## Task details
From the first line of the data below, repeat each line exactly until you reach the line with "(ha : ∀ (s : State)"; include that line too.

## Records for the task
* * * * * * *

-- ==== Sys2Proof/Laws/UseService.lean ====
section
/-! SUPPORT. Staying in service: the ladder, spares and schedules. -/

namespace Sys2Proof.Machine

theorem closeFrame_tally (s : State) : (closeFrame s).clk.tally = s.clk.tally := congrArg Skel.tally (closeFrame_skel s)

theorem moveAuditors_keep {γ : Type} (g : State → γ) (hr : ∀ c k t n d s, g (raiseOwn c k t n d s) = g s)
    (ha : ∀ (s : State) a, g { s with adm := { s.adm with auditors := a } } = g s) (b x : Nat) (s : State) : g (moveAuditors b x s) = g s := by
  unfold moveAuditors
  apply foldl_keep
  intro u e
  dsimp only
  split
  · exact ha _ _
  · rw [hr, ha]

theorem takeSchedule_place (b sp x : Nat) (p : Bool) (s : State) : (takeSchedule b sp x p s).adm.place =
    s.adm.place.map (fun e => (e.1, (if e.2.1 = sp then x else e.2.1), e.2.2.map fun k => if k = sp then x else k)) := by
  unfold takeSchedule
  dsimp only
  rw [moveAuditors_keep (fun s => s.adm.place) (raiseOwn_keep (fun s => s.adm.place) fun _ _ _ _ _ => rfl) (fun _ _ => rfl),
    raiseOwn_keep (fun s => s.adm.place) fun _ _ _ _ _ => rfl]
  rfl

theorem takeSchedule_spokes (b sp x : Nat) (p : Bool) (s : State) : (takeSchedule b sp x p s).spokes = (setRole x 0 s).spokes := by
  unfold takeSchedule
  dsimp only
  rw [moveAuditors_keep (fun s => s.spokes) (raiseOwn_keep (fun s => s.spokes) fun _ _ _ _ _ => rfl) (fun _ _ => rfl),
    raiseOwn_keep (fun s => s.spokes) fun _ _ _ _ _ => rfl]

theorem takeSchedule_keep {γ : Type} (g : State → γ) (h1 : ∀ c k t n d s, g (raiseOwn c k t n d s) = g s)
    (h2 : ∀ (s : State) a, g { s with adm := a } = g s) (h3 : ∀ (s : State) a, g { s with spokes := a } = g s) (b sp x : Nat) (p : Bool) (s : State) :
    g (takeSchedule b sp x p s) = g s := by
  unfold takeSchedule
  dsimp only
  rw [moveAuditors_keep g h1 (fun s a => h2 s _), h1, h2]
  exact h3 _ _

theorem takeSteps_keep {γ : Type} (g : State → γ) (h1 : ∀ c k t n d s, g (raiseOwn c k t n d s) = g s) (h2 : ∀ (s : State) b, g { s with buses := b } = g s)
    (h3 : ∀ (s : State) b n, g (moveTo b n s) = g s) (h4 : ∀ b k s, g (takeStep b k s) = g s) (b n : Nat) (u : Bool) (s : State) : g (takeSteps b n u s) = g s := by
  unfold takeSteps
  extract_lets ks s1 s2
  have e1 : g s1 = g s := by
    apply foldl_keep (g := g)
    intro v k
    rw [h1, h3, h4]
  have e2 : g s2 = g s := by
    show g (if _ then _ else _) = _
    split
    · rw [h1, e1]
    · exact e1
  split
  · exact e2
  · rw [settleScale_keep g h2, e2]

end Sys2Proof.Machine
end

* * * * * * *

## Response to this task
-- ==== Sys2Proof/Laws/UseService.lean ====
section
/-! SUPPORT. Staying in service: the ladder, spares and schedules. -/

namespace Sys2Proof.Machine

theorem closeFrame_tally (s : State) : (closeFrame s).clk.tally = s.clk.tally := congrArg Skel.tally (closeFrame_skel s)

theorem moveAuditors_keep {γ : Type} (g : State → γ) (hr : ∀ c k t n d s, g (raiseOwn c k t n d s) = g s)
    (ha : ∀ (s : State) a, g { s with adm := { s.adm with auditors := a } } = g s) (b x : Nat) (s : State) : g (moveAuditors b x s) = g s := by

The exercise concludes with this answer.